Work task: In the data below, one line contains "s => .wait s" and a later one contains "t == 0 || (decide (t ≤ fullTag op mode) &&". Print both, with every line between them, exactly and alone.

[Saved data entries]
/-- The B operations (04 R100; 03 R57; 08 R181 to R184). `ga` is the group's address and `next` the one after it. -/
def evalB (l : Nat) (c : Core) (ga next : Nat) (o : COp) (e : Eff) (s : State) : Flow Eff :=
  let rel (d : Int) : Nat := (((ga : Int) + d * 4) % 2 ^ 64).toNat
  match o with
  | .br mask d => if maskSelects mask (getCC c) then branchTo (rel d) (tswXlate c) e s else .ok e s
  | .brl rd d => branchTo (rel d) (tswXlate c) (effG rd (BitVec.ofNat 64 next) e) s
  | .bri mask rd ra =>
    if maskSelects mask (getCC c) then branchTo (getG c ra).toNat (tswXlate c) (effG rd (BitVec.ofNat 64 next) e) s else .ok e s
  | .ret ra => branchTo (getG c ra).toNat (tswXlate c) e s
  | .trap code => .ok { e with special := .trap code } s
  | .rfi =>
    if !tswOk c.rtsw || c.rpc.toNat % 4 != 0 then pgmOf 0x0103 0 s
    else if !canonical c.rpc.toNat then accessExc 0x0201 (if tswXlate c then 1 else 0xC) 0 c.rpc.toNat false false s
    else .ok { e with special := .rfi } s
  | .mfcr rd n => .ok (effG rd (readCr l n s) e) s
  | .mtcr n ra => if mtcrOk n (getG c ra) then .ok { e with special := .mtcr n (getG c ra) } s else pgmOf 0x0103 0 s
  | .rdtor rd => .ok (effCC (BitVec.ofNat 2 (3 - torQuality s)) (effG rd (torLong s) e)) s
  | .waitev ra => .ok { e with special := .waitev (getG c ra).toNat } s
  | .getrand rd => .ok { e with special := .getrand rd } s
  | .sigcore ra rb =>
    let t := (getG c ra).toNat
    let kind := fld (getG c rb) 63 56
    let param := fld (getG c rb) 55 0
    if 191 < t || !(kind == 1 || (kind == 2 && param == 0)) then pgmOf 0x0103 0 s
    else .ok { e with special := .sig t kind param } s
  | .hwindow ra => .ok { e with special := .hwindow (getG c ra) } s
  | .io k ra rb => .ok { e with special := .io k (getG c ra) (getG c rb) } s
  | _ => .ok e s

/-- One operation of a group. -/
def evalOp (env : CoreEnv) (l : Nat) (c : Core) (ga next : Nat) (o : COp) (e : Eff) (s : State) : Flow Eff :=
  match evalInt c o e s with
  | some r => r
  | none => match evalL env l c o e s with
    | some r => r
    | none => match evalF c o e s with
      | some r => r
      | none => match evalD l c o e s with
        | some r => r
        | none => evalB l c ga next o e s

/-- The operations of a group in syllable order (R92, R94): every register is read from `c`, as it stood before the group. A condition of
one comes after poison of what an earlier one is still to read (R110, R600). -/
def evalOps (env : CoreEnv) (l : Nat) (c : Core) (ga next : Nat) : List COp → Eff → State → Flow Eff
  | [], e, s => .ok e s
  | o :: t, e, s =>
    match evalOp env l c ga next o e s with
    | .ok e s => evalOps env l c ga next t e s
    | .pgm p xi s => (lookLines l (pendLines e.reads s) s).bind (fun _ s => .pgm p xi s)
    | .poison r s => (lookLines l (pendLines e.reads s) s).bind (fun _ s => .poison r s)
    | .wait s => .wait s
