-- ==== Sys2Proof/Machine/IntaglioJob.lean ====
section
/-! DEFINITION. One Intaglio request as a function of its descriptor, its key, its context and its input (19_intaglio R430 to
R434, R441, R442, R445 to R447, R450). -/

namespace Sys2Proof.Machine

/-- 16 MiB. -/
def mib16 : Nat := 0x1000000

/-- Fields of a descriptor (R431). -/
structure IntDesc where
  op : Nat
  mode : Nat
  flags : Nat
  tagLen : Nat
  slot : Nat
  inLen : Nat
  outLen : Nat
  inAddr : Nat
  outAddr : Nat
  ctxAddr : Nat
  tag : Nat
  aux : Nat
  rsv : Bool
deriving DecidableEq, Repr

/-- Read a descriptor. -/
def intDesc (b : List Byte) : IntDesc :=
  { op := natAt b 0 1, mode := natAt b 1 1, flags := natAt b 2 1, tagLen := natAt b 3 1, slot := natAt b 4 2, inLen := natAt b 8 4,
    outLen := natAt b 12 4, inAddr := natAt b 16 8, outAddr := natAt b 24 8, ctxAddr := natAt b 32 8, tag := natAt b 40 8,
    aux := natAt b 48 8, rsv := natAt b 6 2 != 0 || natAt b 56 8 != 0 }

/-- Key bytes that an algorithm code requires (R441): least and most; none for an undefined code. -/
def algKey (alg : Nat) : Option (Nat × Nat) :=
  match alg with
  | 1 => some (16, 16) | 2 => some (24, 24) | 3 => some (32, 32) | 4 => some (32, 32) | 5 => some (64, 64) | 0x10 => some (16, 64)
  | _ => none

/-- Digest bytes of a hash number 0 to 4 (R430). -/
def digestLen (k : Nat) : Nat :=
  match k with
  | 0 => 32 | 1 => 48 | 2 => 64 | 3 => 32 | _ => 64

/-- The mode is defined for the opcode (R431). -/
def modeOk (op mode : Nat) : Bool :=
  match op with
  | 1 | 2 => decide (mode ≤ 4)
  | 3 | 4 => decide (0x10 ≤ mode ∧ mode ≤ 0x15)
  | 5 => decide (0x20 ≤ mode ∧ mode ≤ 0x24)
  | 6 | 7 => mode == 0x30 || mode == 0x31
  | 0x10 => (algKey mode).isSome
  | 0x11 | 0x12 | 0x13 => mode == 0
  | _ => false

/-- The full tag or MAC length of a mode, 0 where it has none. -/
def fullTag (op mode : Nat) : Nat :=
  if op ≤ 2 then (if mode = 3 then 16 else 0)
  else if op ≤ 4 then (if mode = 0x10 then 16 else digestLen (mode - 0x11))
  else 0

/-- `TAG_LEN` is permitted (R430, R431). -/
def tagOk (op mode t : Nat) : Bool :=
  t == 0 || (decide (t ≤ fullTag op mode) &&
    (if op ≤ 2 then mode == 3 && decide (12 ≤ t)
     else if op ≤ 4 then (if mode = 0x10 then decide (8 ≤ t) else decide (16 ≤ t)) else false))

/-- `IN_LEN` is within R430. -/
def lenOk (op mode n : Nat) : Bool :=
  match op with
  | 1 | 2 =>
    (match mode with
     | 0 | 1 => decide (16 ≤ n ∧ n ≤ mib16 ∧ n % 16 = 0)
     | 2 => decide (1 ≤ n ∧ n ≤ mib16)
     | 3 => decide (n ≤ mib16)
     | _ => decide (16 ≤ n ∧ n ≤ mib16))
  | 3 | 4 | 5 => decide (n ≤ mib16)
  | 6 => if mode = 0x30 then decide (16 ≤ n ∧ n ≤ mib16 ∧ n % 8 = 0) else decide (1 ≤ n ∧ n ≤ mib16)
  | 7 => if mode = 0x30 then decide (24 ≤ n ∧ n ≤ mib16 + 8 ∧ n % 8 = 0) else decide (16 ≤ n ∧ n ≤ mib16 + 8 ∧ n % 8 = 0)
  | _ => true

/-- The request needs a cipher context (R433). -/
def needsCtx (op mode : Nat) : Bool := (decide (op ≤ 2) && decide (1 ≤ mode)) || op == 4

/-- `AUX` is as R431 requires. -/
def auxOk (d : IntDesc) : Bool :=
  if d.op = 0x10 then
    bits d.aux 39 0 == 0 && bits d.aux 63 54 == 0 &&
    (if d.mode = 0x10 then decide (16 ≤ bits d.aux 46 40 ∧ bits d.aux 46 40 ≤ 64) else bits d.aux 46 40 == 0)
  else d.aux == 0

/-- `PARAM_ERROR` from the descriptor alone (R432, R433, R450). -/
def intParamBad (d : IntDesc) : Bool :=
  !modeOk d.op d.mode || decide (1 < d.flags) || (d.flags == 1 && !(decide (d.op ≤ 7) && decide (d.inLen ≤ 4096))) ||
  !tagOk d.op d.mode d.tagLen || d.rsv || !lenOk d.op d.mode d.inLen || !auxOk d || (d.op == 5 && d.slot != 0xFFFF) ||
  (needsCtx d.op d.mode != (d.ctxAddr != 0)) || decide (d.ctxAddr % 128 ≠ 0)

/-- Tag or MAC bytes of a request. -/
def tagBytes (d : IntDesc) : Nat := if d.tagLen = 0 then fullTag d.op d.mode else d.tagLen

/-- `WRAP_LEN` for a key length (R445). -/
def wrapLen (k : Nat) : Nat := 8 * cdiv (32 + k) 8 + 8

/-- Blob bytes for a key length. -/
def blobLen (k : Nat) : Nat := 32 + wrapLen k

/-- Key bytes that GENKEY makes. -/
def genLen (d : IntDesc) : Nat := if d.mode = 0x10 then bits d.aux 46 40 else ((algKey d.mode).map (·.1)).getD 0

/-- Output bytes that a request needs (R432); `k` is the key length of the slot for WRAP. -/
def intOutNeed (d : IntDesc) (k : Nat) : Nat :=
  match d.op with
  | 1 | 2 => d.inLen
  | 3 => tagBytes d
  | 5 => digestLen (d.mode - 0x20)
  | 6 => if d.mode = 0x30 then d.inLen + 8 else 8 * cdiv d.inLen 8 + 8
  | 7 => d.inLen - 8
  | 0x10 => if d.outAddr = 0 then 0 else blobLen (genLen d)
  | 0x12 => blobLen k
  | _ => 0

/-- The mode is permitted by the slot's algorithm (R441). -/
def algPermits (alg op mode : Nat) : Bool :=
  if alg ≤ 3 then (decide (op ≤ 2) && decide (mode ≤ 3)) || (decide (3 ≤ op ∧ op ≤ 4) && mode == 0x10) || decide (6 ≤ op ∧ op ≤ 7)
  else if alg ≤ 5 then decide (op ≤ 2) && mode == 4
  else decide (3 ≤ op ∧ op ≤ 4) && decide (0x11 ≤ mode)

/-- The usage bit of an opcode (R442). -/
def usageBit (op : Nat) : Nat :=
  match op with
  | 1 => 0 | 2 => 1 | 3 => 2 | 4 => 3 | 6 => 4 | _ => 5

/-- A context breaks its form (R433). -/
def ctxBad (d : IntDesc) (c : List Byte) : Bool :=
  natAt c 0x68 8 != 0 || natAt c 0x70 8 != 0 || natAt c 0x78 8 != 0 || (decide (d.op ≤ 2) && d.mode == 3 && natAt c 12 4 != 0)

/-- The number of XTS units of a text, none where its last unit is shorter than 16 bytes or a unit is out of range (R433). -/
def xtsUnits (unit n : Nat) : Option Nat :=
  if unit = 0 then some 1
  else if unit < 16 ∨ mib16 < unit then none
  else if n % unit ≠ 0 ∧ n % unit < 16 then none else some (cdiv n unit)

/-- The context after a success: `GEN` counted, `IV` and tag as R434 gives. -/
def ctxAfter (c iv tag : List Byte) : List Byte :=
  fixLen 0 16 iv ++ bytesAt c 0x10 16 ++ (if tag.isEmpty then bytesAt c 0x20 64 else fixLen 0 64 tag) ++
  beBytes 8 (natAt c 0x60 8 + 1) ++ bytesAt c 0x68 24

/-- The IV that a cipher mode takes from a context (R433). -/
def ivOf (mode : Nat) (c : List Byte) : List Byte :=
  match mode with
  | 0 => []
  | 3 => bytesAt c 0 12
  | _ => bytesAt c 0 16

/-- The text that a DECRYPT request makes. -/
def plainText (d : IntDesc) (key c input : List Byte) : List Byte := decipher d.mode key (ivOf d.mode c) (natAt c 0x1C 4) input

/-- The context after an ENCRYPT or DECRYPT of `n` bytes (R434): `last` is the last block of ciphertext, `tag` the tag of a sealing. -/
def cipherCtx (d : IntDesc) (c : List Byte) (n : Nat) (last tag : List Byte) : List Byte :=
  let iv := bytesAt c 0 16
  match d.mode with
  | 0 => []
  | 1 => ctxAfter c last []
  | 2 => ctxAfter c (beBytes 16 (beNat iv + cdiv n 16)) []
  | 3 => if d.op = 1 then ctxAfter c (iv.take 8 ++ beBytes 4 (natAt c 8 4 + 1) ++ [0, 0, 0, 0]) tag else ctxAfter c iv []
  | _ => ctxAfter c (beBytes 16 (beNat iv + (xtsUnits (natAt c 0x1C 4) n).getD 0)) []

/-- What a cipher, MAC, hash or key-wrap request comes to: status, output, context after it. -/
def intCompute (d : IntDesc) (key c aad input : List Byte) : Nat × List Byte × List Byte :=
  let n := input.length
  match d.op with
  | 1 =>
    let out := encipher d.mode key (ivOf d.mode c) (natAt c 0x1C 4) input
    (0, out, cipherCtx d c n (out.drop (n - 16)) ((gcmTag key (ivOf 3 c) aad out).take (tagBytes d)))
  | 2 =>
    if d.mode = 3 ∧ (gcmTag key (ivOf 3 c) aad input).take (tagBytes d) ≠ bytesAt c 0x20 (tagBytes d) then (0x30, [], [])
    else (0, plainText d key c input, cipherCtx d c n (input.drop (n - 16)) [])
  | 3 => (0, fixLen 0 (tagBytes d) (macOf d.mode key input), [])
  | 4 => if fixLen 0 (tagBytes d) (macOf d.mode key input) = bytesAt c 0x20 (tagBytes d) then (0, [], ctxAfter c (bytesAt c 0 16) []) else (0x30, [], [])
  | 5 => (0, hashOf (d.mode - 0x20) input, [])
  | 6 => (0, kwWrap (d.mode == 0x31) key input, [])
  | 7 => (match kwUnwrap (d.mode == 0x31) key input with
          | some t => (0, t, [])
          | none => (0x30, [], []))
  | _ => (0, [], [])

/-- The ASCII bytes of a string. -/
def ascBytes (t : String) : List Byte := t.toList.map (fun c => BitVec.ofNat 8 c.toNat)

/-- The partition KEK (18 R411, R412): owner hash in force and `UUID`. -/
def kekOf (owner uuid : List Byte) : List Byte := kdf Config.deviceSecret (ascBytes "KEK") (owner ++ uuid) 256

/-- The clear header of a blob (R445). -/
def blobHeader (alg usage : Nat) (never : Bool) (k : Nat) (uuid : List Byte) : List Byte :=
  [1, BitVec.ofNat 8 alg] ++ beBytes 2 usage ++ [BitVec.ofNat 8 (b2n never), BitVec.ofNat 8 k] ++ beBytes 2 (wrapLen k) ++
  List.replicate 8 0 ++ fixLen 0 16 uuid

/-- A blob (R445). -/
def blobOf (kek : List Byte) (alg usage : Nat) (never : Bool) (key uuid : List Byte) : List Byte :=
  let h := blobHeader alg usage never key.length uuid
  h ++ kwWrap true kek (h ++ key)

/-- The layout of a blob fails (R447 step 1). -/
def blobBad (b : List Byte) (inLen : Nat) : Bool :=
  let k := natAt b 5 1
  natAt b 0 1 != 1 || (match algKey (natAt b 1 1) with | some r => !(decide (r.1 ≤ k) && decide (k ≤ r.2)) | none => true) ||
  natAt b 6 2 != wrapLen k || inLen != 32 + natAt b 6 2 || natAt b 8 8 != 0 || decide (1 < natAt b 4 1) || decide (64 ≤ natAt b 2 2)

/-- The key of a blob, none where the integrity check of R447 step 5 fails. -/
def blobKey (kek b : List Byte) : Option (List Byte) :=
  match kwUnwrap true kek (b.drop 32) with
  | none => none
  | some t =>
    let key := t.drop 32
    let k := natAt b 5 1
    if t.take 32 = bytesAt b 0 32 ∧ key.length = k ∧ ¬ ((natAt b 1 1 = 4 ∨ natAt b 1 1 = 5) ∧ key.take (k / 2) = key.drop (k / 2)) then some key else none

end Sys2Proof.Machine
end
--
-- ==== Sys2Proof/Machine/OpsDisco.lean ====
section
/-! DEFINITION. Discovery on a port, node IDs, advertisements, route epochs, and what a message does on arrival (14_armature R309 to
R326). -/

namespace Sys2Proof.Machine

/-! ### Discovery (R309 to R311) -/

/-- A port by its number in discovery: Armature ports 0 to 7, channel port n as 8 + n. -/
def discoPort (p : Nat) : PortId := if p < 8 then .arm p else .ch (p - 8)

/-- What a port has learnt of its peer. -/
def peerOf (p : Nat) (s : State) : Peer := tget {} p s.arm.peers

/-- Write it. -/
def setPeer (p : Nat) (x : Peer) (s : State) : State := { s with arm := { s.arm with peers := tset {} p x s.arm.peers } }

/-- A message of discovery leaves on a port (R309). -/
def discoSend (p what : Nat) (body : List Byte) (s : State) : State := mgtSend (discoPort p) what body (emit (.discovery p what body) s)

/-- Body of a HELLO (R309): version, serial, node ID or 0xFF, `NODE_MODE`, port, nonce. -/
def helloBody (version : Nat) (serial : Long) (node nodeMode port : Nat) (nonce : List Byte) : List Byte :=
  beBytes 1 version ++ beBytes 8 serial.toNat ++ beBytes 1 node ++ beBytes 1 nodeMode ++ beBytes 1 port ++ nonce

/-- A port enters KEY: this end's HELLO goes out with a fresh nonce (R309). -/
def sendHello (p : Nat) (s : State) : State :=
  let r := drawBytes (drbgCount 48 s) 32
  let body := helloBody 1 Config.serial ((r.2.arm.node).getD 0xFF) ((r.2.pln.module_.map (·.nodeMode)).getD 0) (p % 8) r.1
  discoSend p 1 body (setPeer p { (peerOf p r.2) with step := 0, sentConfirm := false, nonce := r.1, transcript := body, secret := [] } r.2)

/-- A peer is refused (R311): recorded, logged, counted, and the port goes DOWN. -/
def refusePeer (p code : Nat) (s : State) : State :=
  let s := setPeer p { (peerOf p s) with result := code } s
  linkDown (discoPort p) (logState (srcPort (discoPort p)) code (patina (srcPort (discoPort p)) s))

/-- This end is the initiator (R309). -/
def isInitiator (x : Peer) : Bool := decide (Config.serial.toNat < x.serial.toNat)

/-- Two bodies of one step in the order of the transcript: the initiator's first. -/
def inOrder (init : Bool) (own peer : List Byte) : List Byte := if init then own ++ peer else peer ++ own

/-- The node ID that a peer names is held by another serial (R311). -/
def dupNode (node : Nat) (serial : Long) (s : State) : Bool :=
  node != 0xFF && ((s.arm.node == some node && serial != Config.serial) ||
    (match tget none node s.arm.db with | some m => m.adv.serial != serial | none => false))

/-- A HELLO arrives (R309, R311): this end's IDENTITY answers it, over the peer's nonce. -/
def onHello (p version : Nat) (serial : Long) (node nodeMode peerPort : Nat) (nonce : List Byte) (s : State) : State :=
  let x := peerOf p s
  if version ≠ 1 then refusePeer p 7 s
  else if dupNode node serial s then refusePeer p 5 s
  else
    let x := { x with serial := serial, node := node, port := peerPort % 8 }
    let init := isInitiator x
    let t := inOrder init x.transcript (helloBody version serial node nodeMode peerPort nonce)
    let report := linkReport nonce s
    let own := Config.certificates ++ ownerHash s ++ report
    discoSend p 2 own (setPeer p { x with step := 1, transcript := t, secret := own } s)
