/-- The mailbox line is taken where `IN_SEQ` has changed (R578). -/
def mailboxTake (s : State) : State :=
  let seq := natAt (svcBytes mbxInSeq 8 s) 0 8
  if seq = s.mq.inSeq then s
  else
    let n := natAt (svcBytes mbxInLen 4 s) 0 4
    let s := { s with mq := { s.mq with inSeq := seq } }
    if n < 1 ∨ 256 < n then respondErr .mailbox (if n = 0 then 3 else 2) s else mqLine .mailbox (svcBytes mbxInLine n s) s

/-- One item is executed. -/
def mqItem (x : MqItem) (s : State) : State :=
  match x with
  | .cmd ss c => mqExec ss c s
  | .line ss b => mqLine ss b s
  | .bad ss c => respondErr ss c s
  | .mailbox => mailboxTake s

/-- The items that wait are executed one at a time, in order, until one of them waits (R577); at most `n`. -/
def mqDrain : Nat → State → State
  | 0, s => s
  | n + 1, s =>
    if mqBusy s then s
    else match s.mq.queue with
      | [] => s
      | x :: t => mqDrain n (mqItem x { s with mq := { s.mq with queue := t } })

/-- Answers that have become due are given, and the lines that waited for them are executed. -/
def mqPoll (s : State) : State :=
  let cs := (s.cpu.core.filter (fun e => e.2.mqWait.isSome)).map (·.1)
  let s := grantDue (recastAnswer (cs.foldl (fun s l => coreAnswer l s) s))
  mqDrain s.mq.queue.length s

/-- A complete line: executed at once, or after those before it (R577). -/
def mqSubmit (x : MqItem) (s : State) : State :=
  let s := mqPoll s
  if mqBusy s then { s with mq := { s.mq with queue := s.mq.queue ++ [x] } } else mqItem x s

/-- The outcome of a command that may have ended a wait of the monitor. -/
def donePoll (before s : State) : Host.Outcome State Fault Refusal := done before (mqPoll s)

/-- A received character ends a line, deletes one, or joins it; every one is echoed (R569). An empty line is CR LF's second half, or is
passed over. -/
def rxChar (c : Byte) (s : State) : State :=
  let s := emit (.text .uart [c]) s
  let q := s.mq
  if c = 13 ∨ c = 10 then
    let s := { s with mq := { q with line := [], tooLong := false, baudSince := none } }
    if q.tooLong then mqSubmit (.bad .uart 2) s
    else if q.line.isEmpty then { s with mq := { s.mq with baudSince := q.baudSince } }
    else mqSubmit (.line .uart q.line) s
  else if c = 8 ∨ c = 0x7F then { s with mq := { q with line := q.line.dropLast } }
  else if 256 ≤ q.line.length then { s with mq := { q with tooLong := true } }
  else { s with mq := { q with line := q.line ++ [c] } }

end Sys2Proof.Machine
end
* * *
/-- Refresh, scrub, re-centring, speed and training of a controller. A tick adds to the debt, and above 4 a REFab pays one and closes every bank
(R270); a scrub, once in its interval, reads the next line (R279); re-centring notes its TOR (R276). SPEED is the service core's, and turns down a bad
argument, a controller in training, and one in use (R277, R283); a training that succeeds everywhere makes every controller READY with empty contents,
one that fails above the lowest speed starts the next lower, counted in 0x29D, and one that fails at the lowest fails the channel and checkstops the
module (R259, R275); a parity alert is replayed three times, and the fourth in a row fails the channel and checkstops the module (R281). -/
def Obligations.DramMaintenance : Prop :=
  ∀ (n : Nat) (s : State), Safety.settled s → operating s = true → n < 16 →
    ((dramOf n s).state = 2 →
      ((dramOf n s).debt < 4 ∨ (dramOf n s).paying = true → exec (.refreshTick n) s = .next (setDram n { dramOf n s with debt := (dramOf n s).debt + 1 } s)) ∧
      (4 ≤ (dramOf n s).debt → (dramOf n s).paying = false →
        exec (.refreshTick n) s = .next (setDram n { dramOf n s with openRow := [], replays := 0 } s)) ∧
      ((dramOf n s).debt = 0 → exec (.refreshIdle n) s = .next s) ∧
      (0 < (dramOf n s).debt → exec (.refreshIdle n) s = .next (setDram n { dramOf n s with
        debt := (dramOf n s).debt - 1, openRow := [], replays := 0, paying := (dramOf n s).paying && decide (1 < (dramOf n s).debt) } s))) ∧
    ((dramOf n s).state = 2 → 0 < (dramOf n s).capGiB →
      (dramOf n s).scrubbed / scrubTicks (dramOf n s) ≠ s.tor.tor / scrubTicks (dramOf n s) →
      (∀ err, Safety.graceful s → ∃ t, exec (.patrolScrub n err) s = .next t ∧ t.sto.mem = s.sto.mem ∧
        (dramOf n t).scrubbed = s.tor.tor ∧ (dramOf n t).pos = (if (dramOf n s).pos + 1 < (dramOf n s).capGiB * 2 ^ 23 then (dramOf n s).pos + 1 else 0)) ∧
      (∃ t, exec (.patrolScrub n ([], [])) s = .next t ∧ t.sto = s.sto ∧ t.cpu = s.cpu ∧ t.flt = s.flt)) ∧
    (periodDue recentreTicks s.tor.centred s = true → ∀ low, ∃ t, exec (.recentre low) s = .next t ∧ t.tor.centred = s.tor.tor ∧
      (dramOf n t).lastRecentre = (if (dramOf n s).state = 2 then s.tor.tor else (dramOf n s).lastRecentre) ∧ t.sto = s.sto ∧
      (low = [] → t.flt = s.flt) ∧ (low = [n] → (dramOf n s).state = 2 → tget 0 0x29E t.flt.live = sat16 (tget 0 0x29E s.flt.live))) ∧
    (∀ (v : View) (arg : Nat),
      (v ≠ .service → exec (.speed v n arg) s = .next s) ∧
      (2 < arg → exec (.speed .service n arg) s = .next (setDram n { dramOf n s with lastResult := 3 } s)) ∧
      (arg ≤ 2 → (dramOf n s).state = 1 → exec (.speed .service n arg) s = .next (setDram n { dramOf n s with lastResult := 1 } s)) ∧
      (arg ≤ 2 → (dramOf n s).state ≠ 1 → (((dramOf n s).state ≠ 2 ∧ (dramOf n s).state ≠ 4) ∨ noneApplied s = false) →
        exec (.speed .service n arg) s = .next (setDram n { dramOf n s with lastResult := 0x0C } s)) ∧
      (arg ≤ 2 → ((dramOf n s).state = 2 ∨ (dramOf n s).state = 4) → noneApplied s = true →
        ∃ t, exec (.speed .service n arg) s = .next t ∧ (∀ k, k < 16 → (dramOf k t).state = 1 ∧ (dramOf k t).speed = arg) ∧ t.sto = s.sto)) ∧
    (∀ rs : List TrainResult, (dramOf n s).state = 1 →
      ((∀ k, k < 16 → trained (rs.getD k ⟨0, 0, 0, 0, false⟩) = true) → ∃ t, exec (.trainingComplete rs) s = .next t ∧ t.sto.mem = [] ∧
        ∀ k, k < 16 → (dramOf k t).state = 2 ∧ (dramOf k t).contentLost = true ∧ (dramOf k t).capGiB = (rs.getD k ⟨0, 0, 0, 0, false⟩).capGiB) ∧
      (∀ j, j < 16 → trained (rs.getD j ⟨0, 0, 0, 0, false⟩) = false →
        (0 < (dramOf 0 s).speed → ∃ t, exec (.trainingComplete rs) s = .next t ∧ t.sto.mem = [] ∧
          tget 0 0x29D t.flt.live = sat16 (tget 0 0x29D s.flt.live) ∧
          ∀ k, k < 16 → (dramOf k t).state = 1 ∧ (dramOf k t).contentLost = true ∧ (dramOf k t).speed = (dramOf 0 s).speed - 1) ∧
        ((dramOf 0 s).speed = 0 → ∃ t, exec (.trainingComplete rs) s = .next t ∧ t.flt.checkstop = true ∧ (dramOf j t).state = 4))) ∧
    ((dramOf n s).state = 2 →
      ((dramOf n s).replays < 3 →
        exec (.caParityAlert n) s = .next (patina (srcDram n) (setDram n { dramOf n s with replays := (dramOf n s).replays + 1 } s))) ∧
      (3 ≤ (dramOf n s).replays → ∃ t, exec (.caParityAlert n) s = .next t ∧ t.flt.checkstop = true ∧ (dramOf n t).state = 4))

Solution for this problem:
    | .wait s => .wait s
-- ==== Sys2Proof/Machine/IntaglioJob.lean ====
section
/-! DEFINITION. One Intaglio request as a function of its descriptor, its key, its context and its input (19_intaglio R430 to
R434, R441, R442, R445 to R447, R450). -/

namespace Sys2Proof.Machine

/-- 16 MiB. -/
def mib16 : Nat := 0x1000000

/-- Fields of a descriptor (R431). -/
structure IntDesc where
  op : Nat
  mode : Nat
  flags : Nat
  tagLen : Nat
  slot : Nat
  inLen : Nat
  outLen : Nat
  inAddr : Nat
  outAddr : Nat
  ctxAddr : Nat
  tag : Nat
  aux : Nat
  rsv : Bool
deriving DecidableEq, Repr

/-- Read a descriptor. -/
def intDesc (b : List Byte) : IntDesc :=
  { op := natAt b 0 1, mode := natAt b 1 1, flags := natAt b 2 1, tagLen := natAt b 3 1, slot := natAt b 4 2, inLen := natAt b 8 4,
    outLen := natAt b 12 4, inAddr := natAt b 16 8, outAddr := natAt b 24 8, ctxAddr := natAt b 32 8, tag := natAt b 40 8,
    aux := natAt b 48 8, rsv := natAt b 6 2 != 0 || natAt b 56 8 != 0 }

/-- Key bytes that an algorithm code requires (R441): least and most; none for an undefined code. -/
def algKey (alg : Nat) : Option (Nat × Nat) :=
  match alg with
  | 1 => some (16, 16) | 2 => some (24, 24) | 3 => some (32, 32) | 4 => some (32, 32) | 5 => some (64, 64) | 0x10 => some (16, 64)
  | _ => none

/-- Digest bytes of a hash number 0 to 4 (R430). -/
def digestLen (k : Nat) : Nat :=
  match k with
  | 0 => 32 | 1 => 48 | 2 => 64 | 3 => 32 | _ => 64

/-- The mode is defined for the opcode (R431). -/
def modeOk (op mode : Nat) : Bool :=
  match op with
  | 1 | 2 => decide (mode ≤ 4)
  | 3 | 4 => decide (0x10 ≤ mode ∧ mode ≤ 0x15)
  | 5 => decide (0x20 ≤ mode ∧ mode ≤ 0x24)
  | 6 | 7 => mode == 0x30 || mode == 0x31
  | 0x10 => (algKey mode).isSome
  | 0x11 | 0x12 | 0x13 => mode == 0
  | _ => false

/-- The full tag or MAC length of a mode, 0 where it has none. -/
def fullTag (op mode : Nat) : Nat :=
  if op ≤ 2 then (if mode = 3 then 16 else 0)
  else if op ≤ 4 then (if mode = 0x10 then 16 else digestLen (mode - 0x11))
  else 0

/-- `TAG_LEN` is permitted (R430, R431). -/
def tagOk (op mode t : Nat) : Bool :=
  t == 0 || (decide (t ≤ fullTag op mode) &&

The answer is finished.